2

I'm trying to put a Git project on GitHub but its history contains certain large files. If we try git push to GitHub, we are getting an error:

remote: error: GH001: Large files detected. You may want to try Git Large File Storage - https://git-lfs.github.com.
remote: error: File .OldFiles/blah1/[file].[ext] is 257.29 MB; this exceeds GitHub Enterprise's file size limit of 100.00 MB

Our first commit(say commit_1) was containing a few large files which were removed in one subsequent commit(say commit_2) without rewriting the git commit history.

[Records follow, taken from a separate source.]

-- ==== Sys2Proof/Laws/Fetch.lean ====
section
/-! SUPPORT. What the two fetches leave, in the terms statements are written in. -/

namespace Sys2Proof.Machine

/-- A word fetch leaves what `fetchedWord` says. -/
theorem State.fetchWord_fetchedWord (s : State) (a : Word) : s.fetchedWord (s.fetchWord a) a := by
  simp only [State.fetchedWord, State.fetchWord_eq, and_self]

/-- A word fetch leaves the data stack, the return stack and plain memory alone. -/
theorem State.fetchWord_frame (s : State) (a : Word) :
    s.sameData (s.fetchWord a) ∧ (s.fetchWord a).r = s.r ∧ (s.fetchWord a).rs = s.rs := by
  simp only [State.sameData, State.sameWords, State.fetchWord_eq, implies_true, and_self]

/-- A token fetch leaves what `fetchedToken` says, with or without an injected token. -/
theorem State.fetchToken_fetchedToken (s : State) (a : Word) : s.fetchedToken (s.fetchToken a) a := by
  rcases s.fetchToken_cases a with ⟨h, e⟩ | ⟨_, h, e⟩ <;> rw [e] <;>
    simp [State.fetchedToken, State.held, h, State.takeToken_eq, State.takeInjected_eq, State.setAnswers,
      State.memRead]

/-- A token fetch leaves the data stack, the return stack and plain memory alone. -/
theorem State.fetchToken_data (s : State) (a : Word) :
    s.sameData (s.fetchToken a) ∧ (s.fetchToken a).r = s.r ∧ (s.fetchToken a).rs = s.rs := by
  obtain ⟨h1, h2, h3, h4, h5, h6, -⟩ := s.fetchToken_frame a
  exact ⟨⟨h1, h2, h4, fun b => by rw [h6]⟩, h3, h5⟩

end Sys2Proof.Machine
end

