/-- Words of 95_test_vectors.md 3.1, rows 31 to 40, as instruction words. -/
theorem test_words_31 :
    decodeWord 0b0_11010_01000_10000 = [.zero .s0, .lit .s1, .swap .s2, .nxt] ∧
    decodeWord 0b0_00111_10001_10001 = [.push .s0, .nop .s1, .nop .s2, .nxt] ∧
    decodeWord 0b0_00100_10100_11100 = [.get .s0, .add .s1, .nip .s2, .nxt] ∧
    decodeWord 0b1_01110_00110_00000 = [.sta .s0, .drop .s1, .exit] ∧
    decodeWord 0b0_00000_00000_10000 = [.jmp (.slot0 0x010)] ∧
    decodeWord 0b0_00000_00001_00001 = [.jmp (.slot0 0x021)] ∧
    decodeWord 0b0_00000_00000_10010 = [.jmp (.slot0 0x012)] ∧
    decodeWord 0b0_00000_00001_10000 = [.jmp (.slot0 0x030)] ∧
    decodeWord 0b0_11111_11111_11111 = [.and .s0, .and .s1, .and .s2, .nxt] ∧
    decodeWord 0b1_00000_00000_00000 = [.jsr (.slot0 0x000)] := by decide

/-- The same words read as tokens: one for each kind, the first and last of each range. -/
theorem test_tokens :
    decode .list 0x0000 = .tokExit ∧
    decode .list 0xffff = .tokNest 0xffff ∧
    decode .list 0xc410 = .tokCall 0xc410 ∧
    decode .list 0x0010 = .tokCall 0x0010 ∧
    decode .list 0x0021 = .tokNest 0x0021 ∧
    decode .list 0x7fff = .tokNest 0x7fff ∧
    decode .list 0x8000 = .tokCall 0x8000 ∧
    decode .list 0x0001 = .tokNest 0x0001 ∧ decode .list 0x0002 = .tokCall 0x0002 ∧
    decode .list 0xfffe = .tokCall 0xfffe := by decide

/-- The move group in each slot (R80, R95). -/
theorem test_decode_move :
    decode (.code .s0) 0b0_00100_00000_00000 = .get .s0 ∧
    decode (.code .s1) 0b0_10001_00100_00000 = .get .s1 ∧
    decode (.code .s2) 0b1_10001_10001_00100 = .get .s2 ∧
    decode (.code .s0) 0b0_00101_00000_00000 = .pop .s0 ∧
    decode (.code .s1) 0b0_10001_00101_00000 = .pop .s1 ∧
    decode (.code .s2) 0b1_10001_10001_00101 = .pop .s2 ∧
    decode (.code .s0) 0b0_00110_00000_00000 = .drop .s0 ∧
    decode (.code .s1) 0b0_10001_00110_00000 = .drop .s1 ∧
    decode (.code .s2) 0b1_10001_10001_00110 = .drop .s2 ∧
    decode (.code .s0) 0b0_00111_00000_00000 = .push .s0 ∧
    decode (.code .s1) 0b0_10001_00111_00000 = .push .s1 ∧
    decode (.code .s2) 0b1_10001_10001_00111 = .push .s2 := by decide

/-- The memory group in each slot (R80, R95). -/
theorem test_decode_memory :
    decode (.code .s0) 0b0_01000_00000_00000 = .lit .s0 ∧
    decode (.code .s1) 0b0_10001_01000_00000 = .lit .s1 ∧
    decode (.code .s2) 0b1_10001_10001_01000 = .lit .s2 ∧
    decode (.code .s0) 0b0_01001_00000_00000 = .ldri .s0 ∧
    decode (.code .s1) 0b0_10001_01001_00000 = .ldri .s1 ∧
    decode (.code .s2) 0b1_10001_10001_01001 = .ldri .s2 ∧
    decode (.code .s0) 0b0_01010_00000_00000 = .lda .s0 ∧
    decode (.code .s1) 0b0_10001_01010_00000 = .lda .s1 ∧
    decode (.code .s2) 0b1_10001_10001_01010 = .lda .s2 ∧
    decode (.code .s0) 0b0_01011_00000_00000 = .ldai .s0 ∧
    decode (.code .s1) 0b0_10001_01011_00000 = .ldai .s1 ∧
    decode (.code .s2) 0b1_10001_10001_01011 = .ldai .s2 ∧
    decode (.code .s0) 0b0_01100_00000_00000 = .str .s0 ∧
    decode (.code .s1) 0b0_10001_01100_00000 = .str .s1 ∧
    decode (.code .s2) 0b1_10001_10001_01100 = .str .s2 ∧
    decode (.code .s0) 0b0_01101_00000_00000 = .stri .s0 ∧
    decode (.code .s1) 0b0_10001_01101_00000 = .stri .s1 ∧
    decode (.code .s2) 0b1_10001_10001_01101 = .stri .s2 ∧
    decode (.code .s0) 0b0_01110_00000_00000 = .sta .s0 ∧
    decode (.code .s1) 0b0_10001_01110_00000 = .sta .s1 ∧
    decode (.code .s2) 0b1_10001_10001_01110 = .sta .s2 ∧
    decode (.code .s0) 0b0_01111_00000_00000 = .stai .s0 ∧
    decode (.code .s1) 0b0_10001_01111_00000 = .stai .s1 ∧
    decode (.code .s2) 0b1_10001_10001_01111 = .stai .s2 := by decide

We are using AFS File System(may be an extra info) and all the old large files are stored at a specific location in .OldFiles directory. In commit_2, we have removed .OldFiles with it's contents and also have added blah1 directory to .gitignore, but this is not removing their history within Git. Unfortunately, we need to keep intact several other commits(literally n number of commits!) after commit_1 & commit_2.

I have tested over a clone at local sandbox by creating a duplicate branch from as commit_1:

git checkout -b fix_branch <commit_1_sha_id>

Found that fix_branch is still containing large files: .OldFiles/blah1/[file].[ext].

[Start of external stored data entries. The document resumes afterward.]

theorem exec_servicePipe {p : PipeField} (hid : p.toNat < s.nPipes) :
    exec (.servicePipe p) s = s.serviceEntry (.next (s.phaseA p.toNat false 0#32)) :=
  if_pos (decide_eq_true hid)

/-- Settles O41: entry lets an idle port into phase A and turns one in a service operation away. -/
theorem servicePipeClearsStatusFirst : Obligations.ServicePipeClearsStatusFirst := by
  refine ⟨fun _ => rfl, fun s p hport hid => ?_⟩
  intro id
  rw [exec_servicePipe hid]
  refine ⟨fun hfree hidle => ?_, fun hlock hbusy => ?_⟩
  · have hlock : s.lockOwner ≠ some s.port := by simp [hfree]
    exact ⟨_, State.serviceEntry_of_idle hlock hidle _, State.statusCleared_phaseA hport hid hfree false 0#32⟩
  · exact ⟨State.serviceEntry_of_inService hlock hbusy _, State.serviceEntry_of_inService hlock hbusy _⟩

/-! ### A service operation goes on (R180, R207) -/

/-- The state in which port `h` makes its move, the move taken from the inputs. -/
abbrev State.atMove (s : State) (h : Nat) (rest : List Input) : State := { s with inputs := rest, port := h }

/-- A port in a service operation, with no operation waiting, takes the next stage when it goes on. -/
theorem step_serviceStage (hin : s.inputs = .advance h :: rest) (hport : h < s.nHosts)
    (hwait : (s.portAt h).waiting = none) (hsvc : (s.portAt h).svc = some v) :
    step s = (s.atMove h rest).serviceStage v := by
  have hwait' : (s.atMove h rest).cur.waiting = none := hwait
  have hsvc' : (s.atMove h rest).cur.svc = some v := hsvc
  calc step s = advancePort h { s with inputs := rest } := step_of_inputs hin
    _ = goOn (s.atMove h rest) := if_pos hport
    _ = _ := by simp only [goOn, hwait', hsvc']

/-- The return of a callback reaches the service operation of its port (R181). -/
theorem step_callbackDone (hin : s.inputs = .callbackReturn h :: rest) (hport : h < s.nHosts)
    (hwait : (s.portAt h).waiting = none) (hsvc : (s.portAt h).svc = some v) :
    step s = (s.atMove h rest).callbackDone v := by
  have hsvc' : (({ s with inputs := rest } : State).portAt h).svc = some v := hsvc
  calc step s = returnCallback h { s with inputs := rest } := step_of_inputs hin
    _ = _ := by
      rw [returnCallback, if_pos ⟨hport, hwait⟩]
      simp only [hsvc']
      rfl

/-- Phase C waits while another port holds the lock (R207), and runs with the lock free. -/
theorem State.serviceStage_phaseC (hown : s.lockOwner ≠ some s.port) (enclosed : Bool) (rem : U32) :
    s.serviceStage ⟨.phaseC id, enclosed, rem⟩ =
      if s.lockOwner = none then .next (s.phaseC id enclosed rem) else .next s := by
  simp [State.serviceStage, hown]

/-- Settles O43: phase C clears the watermark status, and waits while another port holds the lock. -/
theorem servicePipeEndsWithWatermarkClear : Obligations.ServicePipeEndsWithWatermarkClear := by
  intro s h id enclosed rem rest hport hid hin hwait hsvc
  rw [step_serviceStage hin hport hwait hsvc]
  refine ⟨fun hfree => ?_, fun k hheld hne => ?_⟩
  · rw [State.serviceStage_phaseC (by simp [hfree]), if_pos hfree]
    exact ⟨_, rfl, State.statusCleared_phaseC (s := s.atMove h rest) hport hid enclosed rem⟩
  · rw [State.serviceStage_phaseC (by simp [hheld, hne]), if_neg (by simp [hheld])]

/-! ### The callbacks (R180 phase B, R181, R277) -/

theorem Pipe.recvCallback_iff (p : Pipe) : p.recvCallback = true ↔ p.phase ≠ .unallocated ∧ p.hasRecvCb = true := by
  simp [Pipe.recvCallback]

theorem Pipe.sendCallback_iff (p : Pipe) : p.sendCallback = true ↔ p.phase ≠ .unallocated ∧ p.hasSendCb = true := by
  simp [Pipe.sendCallback]

theorem State.serviceStage_beforeRecv (hv : v.stage = .beforeRecv id) :
    s.serviceStage v = if (s.pipe id).recvCallback then
        .next ((s.emit (.notifyRecv s.port id)).setSvc (some { v with stage := .inRecv id }))
      else .next (s.setSvc (some { v with stage := .beforeSend id })) := by
  simp [State.serviceStage, hv]

theorem State.serviceStage_beforeSend (hv : v.stage = .beforeSend id) :
    s.serviceStage v = if (s.pipe id).sendCallback then
        .next ((s.emit (.notifySend s.port id)).setSvc (some { v with stage := .inSend id }))
      else .next (s.setSvc (some { v with stage := .phaseC id })) := by
  simp [State.serviceStage, hv]

/-- Inside a callback the port makes no step of its own. -/
theorem State.serviceStage_inCallback (hv : v.stage = .inRecv id ∨ v.stage = .inSend id) :
    s.serviceStage v = .next s := by
  obtain hv | hv := hv <;> simp [State.serviceStage, hv]

theorem State.callbackDone_inRecv (hv : v.stage = .inRecv id) :
    s.callbackDone v = if s.lockOwner = some s.port then .refused .relockByOwner
      else .next (s.setSvc (some { v with stage := .beforeSend id })) := by
  simp [State.callbackDone, hv]

theorem State.callbackDone_inSend (hv : v.stage = .inSend id) :
    s.callbackDone v = if s.lockOwner = some s.port then .refused .relockByOwner
      else .next (s.setSvc (some { v with stage := .phaseC id })) := by
  simp [State.callbackDone, hv]

/-- Settles O42: each stage of phase B says which stage comes next. -/
theorem callbacksRunReceiveThenSend : Obligations.CallbacksRunReceiveThenSend := by
  intro s h id v rest hport hwait hsvc
  refine ⟨fun hin hv => ?_, fun hin hv => ?_, fun hin hv => ?_, fun hin hv => ?_, fun hin hv => ?_⟩
  · rw [step_serviceStage hin hport hwait hsvc, State.serviceStage_beforeRecv hv, ← Pipe.recvCallback_iff]
    exact ⟨fun hcb => if_pos hcb, fun hcb => if_neg hcb⟩
  · rw [step_serviceStage hin hport hwait hsvc, State.serviceStage_beforeSend hv, ← Pipe.sendCallback_iff]
    exact ⟨fun hcb => if_pos hcb, fun hcb => if_neg hcb⟩
  · rw [step_callbackDone hin hport hwait hsvc, State.callbackDone_inRecv hv]
    exact ⟨fun hlock => if_neg hlock, fun hlock => if_pos hlock⟩
  · rw [step_callbackDone hin hport hwait hsvc, State.callbackDone_inSend hv]
    exact ⟨fun hlock => if_neg hlock, fun hlock => if_pos hlock⟩
  · rw [step_serviceStage hin hport hwait hsvc, State.serviceStage_inCallback hv]

/-! ### The bits of `service_any_pending` (R183) -/

/-- `2 ^ n - 1` as a word, where `n` may be the word's width. -/
theorem one_shiftLeft_sub_one (n : Nat) : 1#32 <<< n - 1#32 = BitVec.ofNat 32 (2 ^ n - 1) := by
  have hsum : 2 ^ n - 1 + 1 = 2 ^ n := Nat.sub_add_cancel Nat.one_le_two_pow
  rw [sub_eq_iff_eq_add, ← BitVec.ofNat_add, hsum, ← BitVec.twoPow_eq]
  exact BitVec.eq_of_toNat_eq (by simp [BitVec.toNat_twoPow])

/-- The bits of existing pipes are kept. -/
theorem State.getLsbD_pipeBits (s : State) (w : U32) (i : Nat) :
    (s.pipeBits w).getLsbD i = (decide (i < s.nPipes) && w.getLsbD i) := by
  obtain hi | hi := lt_or_ge i 32
  · rw [State.pipeBits, one_shiftLeft_sub_one, BitVec.getLsbD_and, BitVec.getLsbD_ofNat, Nat.testBit_two_pow_sub_one,
      Bool.and_comm]
    simp [hi]
  · simp [BitVec.getLsbD_of_ge _ _ hi]

/-- One bit is consumed. -/
theorem getLsbD_clearBit (w : U32) (i j : Nat) :
    (w &&& ~~~(1#32 <<< i)).getLsbD j = (w.getLsbD j && decide (j ≠ i)) := by
  obtain hj | hj := lt_or_ge j 32
  · rw [← BitVec.twoPow_eq]
    by_cases hij : i = j
    · simp [hij, hj]
    · simp [Ne.symm hij, hj]
  · simp [BitVec.getLsbD_of_ge _ _ hj]

/-- With no bit of an existing pipe left, the scan ends the operation. -/
theorem State.serviceStage_scan_of_none {rem : U32} (hnone : ∀ j, j < s.nPipes → rem.getLsbD j = false) :
    s.serviceStage ⟨.scan, true, rem⟩ = .next s.serviceDone := by
  have hnext : s.nextPending rem = none := List.find?_eq_none.2 fun j hj => by simp [hnone j (List.mem_range.1 hj)]
  simp [State.serviceStage, hnext]

/-- The scan takes the lowest bit and goes to phase A of its pipe. -/
theorem State.serviceStage_scan_of_lowest {rem : U32} (hid : id < s.nPipes) (hbit : rem.getLsbD id = true)
    (hlow : ∀ j, j < id → rem.getLsbD j = false) :
    s.serviceStage ⟨.scan, true, rem⟩ = .next (s.phaseA id true (rem &&& ~~~(1#32 <<< id))) := by
  have hnext : s.nextPending rem = some id :=
    List.find?_range_eq_some.2 ⟨hbit, List.mem_range.2 hid, fun j hj => by simp [hlow j hj]⟩
  simp [State.serviceStage, hnext]

/-- Settles O44: the one read is recorded, and the service progress takes the bits of existing pipes. -/
theorem serviceAnyPendingReadsSummaryOnce : Obligations.ServiceAnyPendingReadsSummaryOnce := by
  refine ⟨rfl, fun s _ _ hlock hidle => ?_⟩
  intro w
  exact ⟨s.pipeBits w, s.getLsbD_pipeBits w, State.serviceEntry_of_idle hlock hidle _⟩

Maybe we need to remove these large files in OldFiles & it's respective commit histories to do a successful GitHub push.

Tried this but we are getting an error at git rebase:

error: unrecognised input
error: could not build fake ancestor

Also have tried this but failed:

git filter-branch --force --index-filter \ 'git rm --cached --ignore-unmatch [project]/.OldFiles/blah1/[file].[ext]' \ --prune-empty --tag-name-filter cat -- --all

I'm not sure whether we can use git cherry-pick as we can not discard all files in commit_1 but only these large files.

Is it possible to remove all large files traces by rewriting git history and by editing the commits by using git filter-branch and git rebase -i?

P.S. We do not have lfs or bfg installed in our project space.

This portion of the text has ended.